E como não poderia deixar de ser, meus desejos para o próximo ano para todos vocês é de um apocalipse para o Homem Velho e Boas Vindas para o Homem Novo, reformado, desperto e mais perto de sua Essência Divina. 

Dentro do espírito do que queria passar a vocês, recebi por email um powerpoint com o texto abaixo sem autoria, que procurei na net e achei como tendo sido escrito pela equipe de redação do Momento Espírita. Embora evite publicar coisas de terceiros no blog, esse texto merece uma exceção pelo seu teor tão apropriado a essas festas de fim de ano, quando prometemos e desejamos mudanças para uma fase de vida 'mais feliz'.

Leia e inspire-se para começar 2012 sem mais 'faz de conta', procurando ser você mesmo, se 'bancando' perante o mundo e os outros, sem dar tanto peso aos valores ridículos e hipócritas dessa sociedade falida que vive pra se alienar.
Tente para variar ACORDAR! Tome um copo de suco de laranja e ganhe coragem para superar seus monstros internos, em vez de se anular pra se encaixar no padrão dos outros, gastando a sua energia para espantar o pior monstro deles, que muitas vezes seria você se transformando em algo que eles não possam mais controlar!
Embora eu não tenha muitas esperanças, se pelo menos em 2012 o mundo acabar, você terá tido 11 meses e 21 dias para ser você mesmo - the chance of a lifetime!

FAZ DE CONTA

Redação do Momento Espírita


Recentemente uma professora, que veio da Polônia para o Brasil ainda muito jovem, proferia uma palestra e, com muita lucidez trazia pontos importantes para reflexão dos ouvintes.

Já vivi o bastante para presenciar três períodos distintos no comportamento das pessoas, dizia ela.

O primeiro momento eu vivi na infância, quando aprendi de meus pais que era preciso ser. Ser honesta, ser educada, ser digna, ser respeitosa, ser amiga, ser leal.

Algumas décadas mais tarde, fui testemunha da fase do ter. Era preciso ter. Ter boa aparência, ter dinheiro, ter status, ter coisas, ter e ter...

Na atualidade, estou presenciando a fase do faz de conta. 

Analisando sob esse ponto de vista, chegaremos à conclusão que a professora tem razão.

Hoje, as pessoas fazem de conta e está tudo bem.

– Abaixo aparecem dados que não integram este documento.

theorem test_meets_IgnoredLinesHaveNoEffect :
    ((full 0x80 none).cc = none ∧ (0x00 : Byte) &&& 0x80 = (0x7F : Byte) &&& 0x80) ∧
    ((full 0x00 (some 9)).cc ≠ none ∧ (0x00 : Byte) &&& 0x40 = (0x3F : Byte) &&& 0x40 ∧
      ¬ ((full 0x00 (some 9)).prev &&& 0x40 = 0x40 ∧ (0x00 : Byte) &&& 0x40 = 0)) ∧
    ((full 0x40 (some 7)).cc ≠ none ∧ (0x00 : Byte) &&& 0x40 = (0xBF : Byte) &&& 0x40 ∧
      (full 0x40 (some 7)).cc = some 7 ∧ (7 : BitVec 7).toNat % 32 < 8) ∧
    ((scan 0x40 (some 63) 0).tch.toNat ≤ 23 ∧ (63 : BitVec 7).toNat ≤ clockSkip (scan 0x40 (some 63) 0).tch + 23 ∧
      (0x20 : Byte) &&& 0x40 = (0xBF : Byte) &&& 0x40 ∧
      lineBit 0x20 (targetLine (scan 0x40 (some 63) 0).tch) = lineBit 0xBF (targetLine (scan 0x40 (some 63) 0).tch)) := by
  decide

theorem test_meets_ClkStepRunsDecodedSlot :
    decodeSlotDone 127 = .ok .emit ∧ decodeSlotDone 126 = .error (.noCompletionAtEdge 126) := by decide

theorem test_meets_GroupWordIsSignExtended : State.reset.readW ⟨6 * (3 : Fin 4).val + (5 : Fin 6).val, by decide⟩ = 0 := by
  decide

theorem test_meets_EmissionOnlyAtEdge127 :
    after (exec (.push 0x00) (full 0x40 (some 127))) (fun t => (t.out, (full 0x40 (some 127)).out)) = some ([0, 0, 0, 0], []) ∧
    after (exec .emit (full 0x40 none)) (·.out) = some [0, 0, 0, 0] ∧
    after (exec (.start 0 1 0 0 0) { State.reset with out := [1] }) (·.out) = some [] := by decide

theorem test_meets_TsignPreloadsAccumulator : (23 : BitVec 5).toNat < 24 := by decide

theorem test_meets_TdataAccumulatesBit :
    (23 : BitVec 5).toNat < 24 ∧ (23 : BitVec 5).toNat % 4 * 32 + 8 < (105 : BitVec 7).toNat ∧
    (23 : BitVec 5).toNat % 4 * 32 + 8 < (127 : BitVec 7).toNat ∧
    (127 : BitVec 7).toNat ≤ (23 : BitVec 5).toNat % 4 * 32 + 8 + 23 := by decide

theorem test_meets_TcmpTriggersOrRearms :
    (scan 0x40 (some 63) 100000).thr.toInt ≤ (scan 0x40 (some 63) 100000).acc.toInt ∧
    (scan 0x40 (some 63) 99999).acc.toInt < (scan 0x40 (some 63) 99999).thr.toInt := by decide

theorem test_meets_TargetStepRunsDecodedSlot :
    (scan 0x40 (some 63) 0).tch.toNat ≤ 23 ∧ (63 : BitVec 7).toNat ≤ clockSkip (scan 0x40 (some 63) 0).tch + 23 ∧
    decodeTslotDone (scan 0x40 (some 63) 0).tch 63 = .ok (.tcmp 5) ∧
    decodeTslotDone (scan 0x40 (some 63) 0).tch 62 = .error (.edgeNotConsumed 5 62) := by decide

theorem test_meets_ScannerAgreesWithDecoder :
    (∀ i : Fin 24, State.reset.readW i = 0) ∧ (scan 0x40 none 0).acc = 0 ∧ (scan 0x40 none 0).tch.toNat < 24 := by decide

theorem test_meets_StepRunsDecodedInstruction :
    decode (.op { State.reset with host := [pushPorts 0x80] }.ports) = .ok (.push 0x80) := by decide

theorem test_meets_SessionTable :
    ((full 0x40 none).sess = .active ∧ (full 0x40 none).mode ≠ .thresh ∧
      (after (exec (.push 0) (full 0x40 none)) (·.sess)).isSome) ∧
    ((scan 0x40 none 0).sess = .active ∧ (scan 0x40 none 0).mode = .thresh ∧ (scan 0x40 none 0).result = .none ∧
      (after (exec (.push 0) (scan 0x40 none 0)) (·.sess)).isSome) ∧
    valid 2 0 24 = false ∧ valid 0 1 0 = true ∧ valid 2 0 23 = true ∧ State.reset.sess ≠ .active := by decide

theorem test_meets_WordsWrittenOnlyByAssembler :
    after (exec (.dataHi 31 0x01) (full 0x40 (some 31))) (fun t => decide (t.w ≠ (full 0x40 (some 31)).w)) = some true ∧
    after (exec (.push 0x01) (full 0x40 (some 31))) (fun t => decide (t.w ≠ (full 0x40 (some 31)).w)) = some true ∧
    after (exec .reset { State.reset with w := Vector.replicate 24 1 }) (·.readW 0) = some 0 := by decide

theorem test_meets_LatchesWrittenOnlyByStart :
    after (exec (.start 1 0x800000 0 0 0) State.reset) (fun t => (t.mode, t.en)) = some (.stream, 0x800000) ∧
    after (exec .nop State.reset) (·.mode) = some .batch := by decide

theorem test_meets_CounterReadsSigned : (full 0 none).cc = none ∧ (full 0 (some 127)).cc = some 127 := by decide

theorem test_meets_RecordPortsCarryRecord :
    { State.reset with emitted := some (List.replicate 96 0xA5) }.emitted = some (List.replicate 96 0xA5) ∧
    (List.replicate 96 (0xA5 : Byte)).length ≤ 96 ∧ State.reset.emitted = none := by decide

theorem test_meets_ChunkBoundariesInvisible :
    (full 0x40 (some 127)).sess = .active ∧ (full 0x40 (some 127)).mode ≠ .thresh ∧
    after (run (pushN ([] ++ [0x3F])) (full 0x40 (some 127))) (·.sess) = some .active ∧
    (scan 0x80 none 0).sess = .active ∧ after (run (pushN ([] ++ [0x00])) (scan 0x80 none 0)) (·.sess) = some .active := by
  decide

theorem test_meets_StreamEqualsBatch : (1 : BitVec 24) ≠ 0 := by decide

theorem test_meets_CanonicalFrameRoundTrip :
    (full 0xC0 none).sess = .active ∧ (full 0xC0 none).mode ≠ .thresh ∧ (full 0xC0 none).cc = none ∧
    ∀ i : Fin 24, (full 0xC0 none).readW i = 0 := by decide

theorem test_meets_DecodeEncodeRoundTrip :
    WellFormed (.tdata 23 127 0x01) ∧ WellFormed (.noEdge 0x50 0x10) ∧ WellFormed (.dataHi 127 0) ∧ WellFormed (.tcmp 23) := by
  decide

theorem test_meets_StepKeepsAssemblerInv :
    (full 0x40 none).AssemblerInv ∧ (after (step (full 0x40 none)) (·.cc)).isSome := by
  refine ⟨⟨fun _ => by decide, fun n h => ?_, fun n h => ?_, by decide, by decide, by decide⟩, by decide⟩ <;> cases h

theorem test_meets_StepKeepsThresholdInv :
    (scan 0x40 none 0).ThresholdInv ∧ (after (step (scan 0x40 none 0)) (·.cc)).isSome := by
  refine ⟨⟨by decide, by decide, by decide, by decide, by decide, fun _ _ n h => ?_, fun _ _ n h => ?_⟩, by decide⟩ <;>
    cases h

theorem test_meets_StepKeepsSessionInv :
    (full 0x40 (some 127)).SessionInv ∧ (after (step (full 0x40 (some 127))) (·.cc)).isSome := by
  exact ⟨⟨by decide, by decide, by decide, by decide, by decide⟩, by decide⟩

theorem test_meets_StepKeepsOutputInv :
    { full 0x40 (some 127) with out := [0, 0, 0, 0] }.OutputInv ∧
      (after (step { full 0x40 (some 127) with out := [0, 0, 0, 0] }) (·.cc)).isSome := by
  refine ⟨⟨by decide, by decide, fun r h => ?_⟩, by decide⟩
  cases h

theorem test_meets_DecodedIsWellFormed :
    decode (.tslot 23 127 0) = .ok (.tdata 23 127 0) ∧ decode (.fn 23) = .ok (.remap 23) ∧
    decode (.pair true 0xC000) = .ok (.clkEdge 0xC0 0x00) := by decide

theorem test_meets_ByteRaisesNothing : (full 0x40 (some 127)).mode ≠ .thresh := by decide

theorem test_meets_PairAndSlotWords :
    (127 : BitVec 7).toNat % 32 = 31 ∧ (7 : BitVec 7).toNat % 32 < 8 ∧ (104 : BitVec 7).toNat % 32 = 8 ∧
    (15 : BitVec 7).toNat % 32 < 16 := by decide

theorem test_meets_TargetSlotWordsDecode :
    (22 : BitVec 5).toNat ≤ 23 ∧ (71 : BitVec 7).toNat < (22 : BitVec 5).toNat % 4 * 32 + 8 ∧
    (72 : BitVec 7).toNat = (22 : BitVec 5).toNat % 4 * 32 + 8 ∧
    (22 : BitVec 5).toNat % 4 * 32 + 8 < (95 : BitVec 7).toNat ∧ (95 : BitVec 7).toNat ≤ (22 : BitVec 5).toNat % 4 * 32 + 8 + 23 ∧
    (22 : BitVec 5).toNat % 4 * 32 + 8 + 23 < (96 : BitVec 7).toNat := by decide

theorem test_meets_HostWordsDecode :
    { HostPorts.idle with rst := true, cmd := 7 }.rst = true ∧ (HostPorts.command 7).rst = false := by decide

end Sys2Proof.Tests
end

section
/-! SUPPORT. Format OP in the terms of 30_encoding.md R79, and the statement that the ports select what R79 tables. -/

namespace Sys2Proof.Machine

/-- The table's mask and match for RESET are the `rst` port, whatever `cmd` carries. -/
theorem opWord_reset_iff (p : HostPorts) : p.opWord &&& 0x8 = 0x8 ↔ p.rst = true := by
  have bit3 : ∀ (r : Bool) (c : BitVec 3), (BitVec.ofBool r ++ c : BitVec 4) &&& 0x8 = 0x8 ↔ r = true := by decide
  exact bit3 p.rst p.cmd

/-- Format OP with a reset request (30_encoding.md R79). -/
theorem decodeOp_of_rst {p : HostPorts} (h : p.rst = true) : decodeOp p = .reset :=
  if_pos ((opWord_reset_iff p).2 h)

Pais fazem de conta que educam, professores fazem de conta que ensinam, alunos fazem de conta que aprendem.

Profissionais fazem de conta que são competentes, governantes fazem de conta que se preocupam com o povo e o povo faz de conta que acredita.

Pessoas fazem de conta que são honestas, líderes religiosos se passam por representantes de Deus, e fiéis fazem de conta que têm fé.

Doentes fazem de conta que têm saúde, criminosos fazem de conta que são dignos e a justiça faz de conta que é imparcial.

Traficantes se passam por cidadãos de bem e consumidores de drogas fazem de conta que não contribuem com esse mercado do crime.

Pais fazem de conta que não sabem que seus filhos usam drogas, que se prostituem, que estão se matando aos poucos, e os filhos fazem de conta que não sabem que os pais sabem.

Corruptos se fazem passar por idealistas e terroristas fazem de conta que são justiceiros...

E a maioria da população faz de conta que está tudo bem...

Mas uma coisa é certa: não podemos fazer de conta quando nos olhamos no espelho da própria consciência.

Podemos até arranjar desculpas para explicar nosso faz de conta, mas não justificamos.

Importante salientar, todavia, que essa representação no dia-a-dia, esse faz de conta, causa prejuízos para aqueles que lançam mão desse tipo de comportamento.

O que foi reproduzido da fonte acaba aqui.